*** Opening of Entries supplied ***

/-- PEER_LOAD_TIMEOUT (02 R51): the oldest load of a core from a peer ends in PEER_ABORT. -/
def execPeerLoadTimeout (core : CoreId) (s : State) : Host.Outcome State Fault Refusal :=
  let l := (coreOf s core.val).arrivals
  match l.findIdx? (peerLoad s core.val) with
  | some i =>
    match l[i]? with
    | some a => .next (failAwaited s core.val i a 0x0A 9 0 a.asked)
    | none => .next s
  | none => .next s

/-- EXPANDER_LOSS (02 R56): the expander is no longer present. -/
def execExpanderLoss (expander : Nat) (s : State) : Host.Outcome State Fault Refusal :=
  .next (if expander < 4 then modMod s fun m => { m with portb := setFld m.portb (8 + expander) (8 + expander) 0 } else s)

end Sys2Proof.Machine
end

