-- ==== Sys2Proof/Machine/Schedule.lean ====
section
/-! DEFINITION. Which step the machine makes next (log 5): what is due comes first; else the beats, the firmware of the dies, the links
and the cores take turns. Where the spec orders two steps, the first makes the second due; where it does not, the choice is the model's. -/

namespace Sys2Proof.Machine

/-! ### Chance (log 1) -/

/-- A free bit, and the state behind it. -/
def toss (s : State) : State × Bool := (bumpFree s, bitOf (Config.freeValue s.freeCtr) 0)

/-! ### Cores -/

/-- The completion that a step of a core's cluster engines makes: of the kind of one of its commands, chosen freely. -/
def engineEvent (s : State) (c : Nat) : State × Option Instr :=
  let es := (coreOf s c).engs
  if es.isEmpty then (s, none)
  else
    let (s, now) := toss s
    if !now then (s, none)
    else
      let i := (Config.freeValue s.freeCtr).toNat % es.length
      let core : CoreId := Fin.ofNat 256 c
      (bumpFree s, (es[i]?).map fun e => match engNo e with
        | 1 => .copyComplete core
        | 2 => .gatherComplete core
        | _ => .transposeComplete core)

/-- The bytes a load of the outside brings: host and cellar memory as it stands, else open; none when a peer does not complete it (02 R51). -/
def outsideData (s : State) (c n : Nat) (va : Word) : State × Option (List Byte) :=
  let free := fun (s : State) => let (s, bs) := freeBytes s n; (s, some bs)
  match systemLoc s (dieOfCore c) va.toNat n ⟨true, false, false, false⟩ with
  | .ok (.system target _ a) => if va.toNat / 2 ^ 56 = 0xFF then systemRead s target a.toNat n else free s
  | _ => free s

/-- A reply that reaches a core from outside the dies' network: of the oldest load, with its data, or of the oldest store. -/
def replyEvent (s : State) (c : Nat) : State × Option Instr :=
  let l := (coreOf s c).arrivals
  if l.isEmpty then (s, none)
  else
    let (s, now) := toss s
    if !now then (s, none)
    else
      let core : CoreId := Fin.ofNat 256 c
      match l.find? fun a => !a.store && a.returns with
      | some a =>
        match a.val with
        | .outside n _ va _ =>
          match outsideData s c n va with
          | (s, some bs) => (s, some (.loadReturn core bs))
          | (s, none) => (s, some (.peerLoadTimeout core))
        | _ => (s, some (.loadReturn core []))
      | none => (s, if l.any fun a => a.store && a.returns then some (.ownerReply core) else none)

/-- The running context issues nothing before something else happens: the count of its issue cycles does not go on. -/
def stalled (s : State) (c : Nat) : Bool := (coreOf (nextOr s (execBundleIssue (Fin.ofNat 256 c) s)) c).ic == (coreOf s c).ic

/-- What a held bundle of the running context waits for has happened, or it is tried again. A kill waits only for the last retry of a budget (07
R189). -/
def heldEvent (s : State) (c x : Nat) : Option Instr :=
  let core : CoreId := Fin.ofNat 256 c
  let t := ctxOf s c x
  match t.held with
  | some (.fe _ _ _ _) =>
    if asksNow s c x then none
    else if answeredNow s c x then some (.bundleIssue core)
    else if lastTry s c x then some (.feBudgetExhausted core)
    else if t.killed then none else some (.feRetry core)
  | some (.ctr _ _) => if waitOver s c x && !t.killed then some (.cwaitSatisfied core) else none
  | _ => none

*** Close of Entries supplied ***

* _Task goal_
Search the entries for the word "Bool", then copy every line in which it is found.

* _Result below_
def toss (s : State) : State × Bool := (bumpFree s, bitOf (Config.freeValue s.freeCtr) 0)
def stalled (s : State) (c : Nat) : Bool := (coreOf (nextOr s (execBundleIssue (Fin.ofNat 256 c) s)) c).ic == (coreOf s c).ic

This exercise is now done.